-- ==== Sys2Proof/Laws/Project.lean ====
section
/-!
SUPPORT. What a player's projection makes of its zone state table (R88, R102): every item up to a show frame is taken on a copy, in
the words of Safety.
-/

namespace Sys2Proof.Machine

set_option Elab.async false

section

variable {zmap : List ZoneBoot} {g : Bool} {y : Int}

/-! ### The items left to take -/

/-- An item stands before another (R76). -/
def itemBefore (a b : Cue × Nat) : Prop := a.2 < b.2 ∨ (a.2 = b.2 ∧ a.1.index < b.1.index)

/-- What a context must be for its items to be taken up to `y`: CuesInOrder, with the cue it stops at not before `y`. -/
structure Projectable (zmap : List ZoneBoot) (g : Bool) (y : Int) (x : Context) : Prop where
  sweeps : ∀ w ∈ x.sweeps, (w.cue.action = .sweepUp ∨ w.cue.action = .sweepDown) ∧ w.todo ≠ [] ∧ w.todo.Nodup ∧
    w.todo.Pairwise (fun i j => reachedAt zmap w.cue i ≤ reachedAt zmap w.cue j) ∧ ∀ i ∈ w.todo, touchesAt zmap w.cue i
  stored : (x.sweeps.map (·.cue) ++ cuesOpen g x.window).Pairwise (fun a b => a.index < b.index)
  timed : (cuesOpen g x.window).Pairwise (fun a b => a.time ≤ b.time)
  stop : ∀ c later, x.window = cuesOpen g x.window ++ c :: later → y ≤ c.time
  room : x.sweeps.length + ((cuesOpen g x.window).filter (fun c => c.action == .sweepUp || c.action == .sweepDown)).length ≤ 8

/-- How many items a context can still take. -/
def itemsIn (zmap : List ZoneBoot) (x : Context) : Nat :=
  x.window.length * (zmap.length + 1) + (x.sweeps.map (fun w => w.todo.length)).sum

theorem cuesOpen_cons (c : Cue) (later : List Cue) :
    cuesOpen g (c :: later) = if c.action ≠ .endShow ∧ (g = true ∨ c.action ≠ .gate) then c :: cuesOpen g later else [] := by
  unfold cuesOpen
  rw [List.takeWhile_cons]
  by_cases h : c.action ≠ .endShow ∧ (g = true ∨ c.action ≠ .gate)
  · rw [if_pos h, if_pos (by simpa using h)]
  · rw [if_neg h, if_neg (by simpa using h)]

theorem time_le_itemFrame (c : Cue) (i : Nat) : c.time ≤ itemFrame zmap c i := by
  unfold itemFrame; split
  · exact le_refl _
  · exact reachedAt_ge zmap c i

/-- One item is taken, then the rest (R76). -/
theorem ItemsTaken.cons {x x1 : Context} {c : Cue} {e : Nat} {hit : Nat → Prop} {zones : List ZoneTracks}
    (hz : ZonesTake c e hit x.zones x1.zones) (ht : ItemsTaken zmap g x1 y zones)
    (hhit : ∀ i k, (hit i ∧ c.track = (k : Fin 4).val) → ∀ a, itemOpen zmap g x y i k a ↔ a = (c, e) ∨ itemOpen zmap g x1 y i k a)
    (hbefore : ∀ i k, (hit i ∧ c.track = (k : Fin 4).val) → ∀ a, itemOpen zmap g x1 y i k a → itemBefore (c, e) a)
    (hmiss : ∀ i k, ¬ (hit i ∧ c.track = (k : Fin 4).val) → ∀ a, itemOpen zmap g x y i k a ↔ itemOpen zmap g x1 y i k a) :
    ItemsTaken zmap g x y zones := by
  refine ⟨ht.1.trans hz.1, fun i z h => ?_⟩
  obtain ⟨z1, h1, hk1⟩ := hz.2 i z h
  obtain ⟨z2, h2, hk2⟩ := ht.2 i z1 h1
  refine ⟨z2, h2, fun k => ?_⟩
  obtain ⟨items, hi, hp, hf⟩ := hk2 k
  by_cases hh : hit i ∧ c.track = k.val
  · refine ⟨(c, e) :: items, fun a => ?_, ?_, ?_⟩
    · rw [List.mem_cons, hi, hhit i k hh]
    · rw [List.pairwise_cons]
      exact ⟨fun a ha => hbefore i k hh a ((hi a).1 ha), hp⟩
    · rw [hf, List.foldl_cons, (hk1 k).1 hh]
  · exact ⟨items, fun a => by rw [hi, hmiss i k hh], hp, by rw [hf, (hk1 k).2 hh]⟩

/-- With no item left up to `y` the zone state table stays (R76). -/
theorem ItemsTaken.refl {x : Context} (h : ∀ i k a, ¬ itemOpen zmap g x y i k a) : ItemsTaken zmap g x y x.zones := by
  refine ⟨rfl, fun i z hz => ⟨z, hz, fun k => ⟨[], fun a => ?_, List.Pairwise.nil, rfl⟩⟩⟩
  simp [h i k a]

/-- A cue that writes no record leaves the items as they were. -/
theorem ItemsTaken.skip {x x1 : Context} {zones : List ZoneTracks} (hz : x1.zones = x.zones) (ht : ItemsTaken zmap g x1 y zones)
    (h : ∀ i k a, itemOpen zmap g x y i k a ↔ itemOpen zmap g x1 y i k a) : ItemsTaken zmap g x y zones := by
  refine ⟨by rw [ht.1, hz], fun i z hi => ?_⟩
  obtain ⟨z', h1, h2⟩ := ht.2 i z (by rw [hz]; exact hi)
  refine ⟨z', h1, fun k => ?_⟩
  obtain ⟨items, hm, hp, hf⟩ := h2 k
  exact ⟨items, fun a => by rw [hm, h], hp, hf⟩

/-! ### The next sweep item -/

/-- The sweep item taken next is the first of the least frame, in stored order (R76). -/
theorem nextSweepItem_first (ws : List Sweep)
    (hs : ∀ w ∈ ws, w.todo.Pairwise (fun i j => reachedAt zmap w.cue i ≤ reachedAt zmap w.cue j)) :
    (nextSweepItem zmap ws = none → ∀ w ∈ ws, w.todo = []) ∧
    ∀ c i e, nextSweepItem zmap ws = some (c, i, e) → e = reachedAt zmap c i ∧ ∃ before w after, ws = before ++ w :: after ∧
      w.cue = c ∧ i ∈ w.todo ∧ (∀ v ∈ before, ∀ j ∈ v.todo, e < reachedAt zmap v.cue j) ∧
      ∀ v ∈ w :: after, ∀ j ∈ v.todo, e ≤ reachedAt zmap v.cue j := by
  induction ws with
  | nil => simp [nextSweepItem]
  | cons w ws ih =>
    obtain ⟨ih0, ih1⟩ := ih fun v hv => hs v (List.mem_cons_of_mem _ hv)
    have hw := hs w List.mem_cons_self
    have hhead : ∀ i rest, w.todo = i :: rest → ∀ j ∈ w.todo, reachedAt zmap w.cue i ≤ reachedAt zmap w.cue j := by
      intro i rest h j hj
      rw [h] at hw hj
      rcases List.mem_cons.1 hj with rfl | hj
      · exact le_refl _
      · exact (List.pairwise_cons.1 hw).1 j hj
    unfold nextSweepItem
    split
    · rename_i htodo
      refine ⟨fun h v hv => ?_, fun c i e h => ?_⟩
      · rcases List.mem_cons.1 hv with rfl | hv
        · exact htodo
        · exact ih0 h v hv
      · obtain ⟨he, before, v, after, hl, hc, hi, hb, ha⟩ := ih1 c i e h
        refine ⟨he, w :: before, v, after, by rw [hl]; rfl, hc, hi, fun u hu j hj => ?_, ha⟩
        rcases List.mem_cons.1 hu with rfl | hu
        · simp [htodo] at hj
        · exact hb u hu j hj
    · rename_i i0 rest htodo hn
      refine ⟨by simp, fun c i e h => ?_⟩
      cases h
      refine ⟨sweepFrameAt_eq _ _ _, [], w, ws, rfl, rfl, by simp [htodo], by simp, fun v hv j hj => ?_⟩
      rw [sweepFrameAt_eq]
      rcases List.mem_cons.1 hv with rfl | hv
      · exact hhead _ _ htodo j hj
      · rw [ih0 hn v hv] at hj; simp at hj
    · rename_i i0 rest c0 j0 e0 htodo hn
      refine ⟨by split <;> simp, fun c i e h => ?_⟩
      obtain ⟨he0, before, v, after, hl, hc, hi, hb, ha⟩ := ih1 c0 j0 e0 hn
      have hall : ∀ u ∈ ws, ∀ j ∈ u.todo, e0 ≤ reachedAt zmap u.cue j := by
        intro u hu j hj
        rw [hl] at hu
        rcases List.mem_append.1 hu with hu | hu
        · exact le_of_lt (hb u hu j hj)
        · exact ha u hu j hj
      rw [sweepFrameAt_eq] at h
      split at h
      · rename_i hle
        cases h
        refine ⟨rfl, [], w, ws, rfl, rfl, by simp [htodo], by simp, fun u hu j hj => ?_⟩
        rcases List.mem_cons.1 hu with rfl | hu
        · exact hhead _ _ htodo j hj
        · exact le_trans hle (hall u hu j hj)
      · rename_i hlt
        cases h
        refine ⟨he0, w :: before, v, after, by rw [hl]; rfl, hc, hi, fun u hu j hj => ?_, ha⟩
        rcases List.mem_cons.1 hu with rfl | hu
        · exact lt_of_lt_of_le (by omega) (hhead _ _ htodo j hj)
        · exact hb u hu j hj

/-! ### A sweep item is taken -/

/-- What taking an item leaves of a sweep in progress. -/
def sweepLeft (c : Cue) (i : Nat) (w : Sweep) : Sweep := if w.cue.index == c.index then { w with todo := w.todo.erase i } else w

theorem sweepLeft_cue (c : Cue) (i : Nat) (w : Sweep) : (sweepLeft c i w).cue = w.cue := by unfold sweepLeft; split <;> rfl

theorem takeSweepItem_sweeps (c : Cue) (i e : Nat) (x : Context) :
    (takeSweepItem zmap c i e x).sweeps = (x.sweeps.map (sweepLeft c i)).filter (fun w => w.todo != []) := rfl

theorem sweepLeft_length_le (c : Cue) (i : Nat) (w : Sweep) : (sweepLeft c i w).todo.length ≤ w.todo.length := by
  unfold sweepLeft; split
  · exact List.length_erase_le
  · exact le_refl _

theorem sum_todo_le (c : Cue) (i : Nat) (ws : List Sweep) :
    (((ws.map (sweepLeft c i)).filter (fun w => w.todo != [])).map (fun w => w.todo.length)).sum ≤ (ws.map (fun w => w.todo.length)).sum := by
  induction ws with
  | nil => simp
  | cons w ws ih =>
    have := sweepLeft_length_le c i w
    simp only [List.map_cons, List.filter_cons, List.sum_cons]
    split <;> (try simp only [List.map_cons, List.sum_cons]) <;> omega

theorem sum_todo_lt (c : Cue) (i : Nat) (ws : List Sweep) (h : ∃ w ∈ ws, w.cue.index = c.index ∧ i ∈ w.todo) :
    (((ws.map (sweepLeft c i)).filter (fun w => w.todo != [])).map (fun w => w.todo.length)).sum < (ws.map (fun w => w.todo.length)).sum := by
  induction ws with
  | nil => simp at h
  | cons w ws ih =>
    have hle := sweepLeft_length_le c i w
    have hsum := sum_todo_le c i ws
    simp only [List.map_cons, List.filter_cons, List.sum_cons]
    obtain ⟨v, hv, hc, hi⟩ := h
    rcases List.mem_cons.1 hv with rfl | hv
    · have : (sweepLeft c i v).todo.length < v.todo.length := by
        unfold sweepLeft
        simp only [hc, beq_self_eq_true, if_true, List.length_erase_of_mem hi]
        have := List.length_pos_of_mem hi
        omega
      split <;> (try simp only [List.map_cons, List.sum_cons]) <;> omega
    · have := ih ⟨v, hv, hc, hi⟩
      split <;> (try simp only [List.map_cons, List.sum_cons]) <;> omega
========================
● What is being asked
What is the number of lines in the material above that include the string "index"? Give only that number.

● Answer section
4